Application of Immobilized Rhodium Catalyst Precursors in Enantio- and Chemoselective Hydrogenation Reactions

Abstract

Two different homogeneous catalyst precursor complexes, i.e. [Rh(COD)2]BF4 and [Rh(COD)Cl]2, were immobilized on phosphotungstic acid-modified alumina to form γ-Al2O3/PTA/Rh(COD)2BF4 (1b) and γ-Al2O3/PTA/[Rh(COD)Cl]2 (2b), respectively. These immobilized complexes have been modified with (R,R)-MeDuPHOS to form the immobilized chiral catalysts γ-Al2O3/PTA/Rh((R,R)-MeDuPHOS)(COD)BF4 (1c) and γ-Al2O3/PTA/Rh((R,R)-MeDuPHOS)(COD)Cl (2c).

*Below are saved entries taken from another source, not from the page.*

/-- As `takeBracketNotice` of the Fit Unit, for the Page Unit's own order (log 9). -/
def State.takePageBracket (s : State) (ending : Bool) (k : Nat → State → State) : State :=
  match pullFirst Notice.pageBracket s.notices with
  | none => s
  | some (p, r) => if p.2.isSome = ending then k p.1 (s.withNotices r) else s

/-- PAGE_OPENING_NOTICE (R67). -/
def execPageOpeningNotice (s : State) : Host.Outcome State Fault Refusal :=
  .next (s.takePageBracket false fun n s => s.withPage { s.page with bracketed := s.page.bracketed ++ [n] })

/-- PAGE_ENDING_NOTICE (R70, R159): a scan follows for a placed story. -/
def execPageEndingNotice (s : State) : Host.Outcome State Fault Refusal :=
  .next (s.takePageBracket true fun n s =>
    let s := s.withPage { s.page with bracketed := s.page.bracketed.filter (· ≠ n) }
    if (s.story n).placements.isEmpty then s else s.pickScan)

/-! ### The make-up slips (section 9.3) -/

/-- R153: the operands of PLACE as a placement, the span and the hole clamped. -/
def placeOperands (v : Service) : Placement :=
  let column := byteAt (v.word 2) 2
  { story := halfAt (v.word 2) 0, column, span := clamp 1 (9 - column) (byteAt (v.word 2) 3), hole := clamp 1 8000 (halfAt (v.word 3) 0)
    mode := if byteAt (v.word 1) 2 = 1 then .cut else .refuse }

/-- R153: a placement made at a slot of a page. -/
def State.makePlacement (s : State) (k : Nat) (p : Page) (i : Nat) (x : Placement) : State :=
  let s := s.putPage k { p.putPlacement i x with state := p.state.remade }
  (s.putReference x.story p.edition (some (k, i))).placementNotices x.story p.edition

/-- R153: the answer to a PLACE that has placed a story. -/
def State.placeDone (s : State) (v : Service) (k i : Nat) : State :=
  s.reply v { code := .done, w5 := packNat i, w6 := packNat (s.pageAt k).placed.length }

/-- R153: PLACE, handed over. In the second check of section 9.3 the edition, page and mode of word 1 are tested before the column of word 2
(log 61). -/
def State.placeStory (v : Service) (s : State) : State :=
  let x := placeOperands v
  let n := x.story
  let st := s.story n
  let key := s.pageKeyed v.edition v.page
  let busy := match key with
    | some k => (s.pageAt k).state.released
    | none => false
  let elsewhere := match tget (fun _ => none) st.placements v.edition with
    | some r => some r.1 != key
    | none => false
  let inIntake := match st.custody with
    | .intake _ => true
    | _ => false
  if !s.makesUp v then s.reply v { code := .nopriv }
  else if badKey v.edition v.page ∨ 1 < byteAt (v.word 1) 2 then s.reply v { code := .badarg, d1 := 1 }
  else if x.column < 1 ∨ 8 < x.column then s.reply v { code := .badarg, d1 := 2 }
  else if !s.names n then s.reply v { code := .nostory }
  else if inIntake then s.reply v { code := .state }
  else if busy then s.reply v { code := .state }
  else if elsewhere then s.reply v { code := .placed }
  else match key with
    | some k =>
      let p := s.pageAt k
      match p.indexOf n with
      | some i =>
        let old := p.placement i
        let s := s.putPage k { p.putPlacement i x with state := p.state.remade }
        (if old.hole = x.hole then s else s.placementNotices n p.edition).placeDone v k i
      | none =>
        if Config.placementCount ≤ p.placed.length then s.reply v { code := .full }
        else (s.makePlacement k p p.freeSlot x).placeDone v k p.freeSlot
    | none =>
      match s.freePage with
      | none => s.reply v { code := .full }
      | some k => (s.makePlacement k { inUse := true, edition := v.edition, number := v.page } 0 x).placeDone v k 0

/-- PLACE (R153). -/
def execPlaceSlip (s : State) : Host.Outcome State Fault Refusal := .next (s.serve .place State.placeStory)

/-- R154: a placement removed from a page, which leaves use with its last. -/
def State.removePlacement (s : State) (k i : Nat) : State :=
  let p := s.pageAt k
  let x := p.placement i
  let left := p.putPlacement i {}
  let s := s.putPage k (if left.placed = [] then {} else { left with state := p.state.remade })
  (s.putReference x.story p.edition none).placementNotices x.story p.edition

/-- UNPLACE (R154). -/
def execUnplaceSlip (s : State) : Host.Outcome State Fault Refusal :=
  .next (s.serve .unplace fun v s =>
    let n := (v.word 2).toNat
    let at_ := (s.pageKeyed v.edition v.page).bind fun k => ((s.pageAt k).indexOf n).map fun i => (k, i)
    if !s.makesUp v then s.reply v { code := .nopriv }
    else if badKey v.edition v.page then s.reply v { code := .badarg, d1 := 1 }
    else if !s.names n then s.reply v { code := .nostory }
    else match at_ with
      | none => s.reply v { code := .nostory }
      | some (k, i) =>
        if (s.pageAt k).state.released then s.reply v { code := .state }
        else
          let s := s.removePlacement k i
          s.reply v { code := .done, w5 := packNat (s.pageAt k).placed.length })

/-- R155: each copied placement's reference and notices. -/
def State.copyReferences (s : State) (k edition : Nat) : List (Nat × Placement) → State
  | [] => s
  | (i, x) :: r => ((s.putReference x.story edition (some (k, i))).placementNotices x.story edition).copyReferences k edition r

/-- COPYPAGE (R155). -/
def execCopypageSlip (s : State) : Host.Outcome State Fault Refusal :=
  .next (s.serve .copypage fun v s =>
    let edition := byteAt (v.word 1) 2
    let number := byteAt (v.word 1) 3
    if !s.makesUp v then s.reply v { code := .nopriv }
    else if badKey v.edition v.page ∨ badKey edition number then s.reply v { code := .badarg, d1 := 1 }
    else match s.pageKeyed v.edition v.page with
      | none => s.reply v { code := .state }
      | some src =>
        let slots := (s.pageAt src).placed.map fun e => (e.1, { e.2 with attempt := none })
        if (s.pageKeyed edition number).isSome then s.reply v { code := .state }
        else if slots.any fun e => (tget (fun _ => none) (s.story e.2.story).placements edition).isSome then s.reply v { code := .placed }
        else match s.freePage with
          | none => s.reply v { code := .full }
          | some k =>
            let s := s.putPage k { inUse := true, edition, number, placements := slots }
            (s.copyReferences k edition slots).reply v { code := .done, w5 := packNat slots.length })

/-- R156: check 4 of RELEASE, on a CLOSED edition. -/
def State.lateBar (s : State) (v : Service) : Option Code :=
  if (s.editionOf v.edition).isOpen then none
  else if byteAt (v.word 0) 3 % 2 = 0 then some .closed
  else if (s.position v.position).chief then none
  else some .nopriv

/-- R156: a page may be released from its state. -/
def PageState.releasable : PageState → Bool
  | .making | .stale | .returned | .failed => true
  | .queued | .sending | .set => false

It is shown that immobilization and subsequent modification by ligand exchange reactions of general precursor complexes is a powerful method to prepare chiral and achiral anchored rhodium catalysts. Enantioselective hydrogenation reactions show that the activity and selectivity differences between the homogeneous catalysts [((R,R)-MeDuPHOS)Rh(COD)]BF4 (1a) and the in situ prepared [((R,R)-MeDuPHOS)Rh(COD)]Cl (2a) are larger than the differences between the immobilized analogues (1c, 2c). At elevated temperature and H2 pressure the activity and selectivity of 1c are comparable to those of its homogeneous analogue. Complex 1b was also used to prepare γ-Al2O3/PTA/Rh(DiPFc)(COD)BF4 (1d) via a ligand exchange reaction with 1,1‘-bis(diisopropylphosphino)ferrocene (DiPFc). This complex was used as a selective and heterogeneous hydrogenation catalyst with special chemoselective hydrogenation properties. The described immobilized rhodium catalysts prepared from the general precursor complexes 1b and 2b display hydrogenation activity and selectivity comparable to those of their homogeneous analogues. Moreover, it is demonstrated that these catalysts can be reused multiple times with neither activity nor selectivity loss and that leaching can be minimized by using optimized reaction parameters.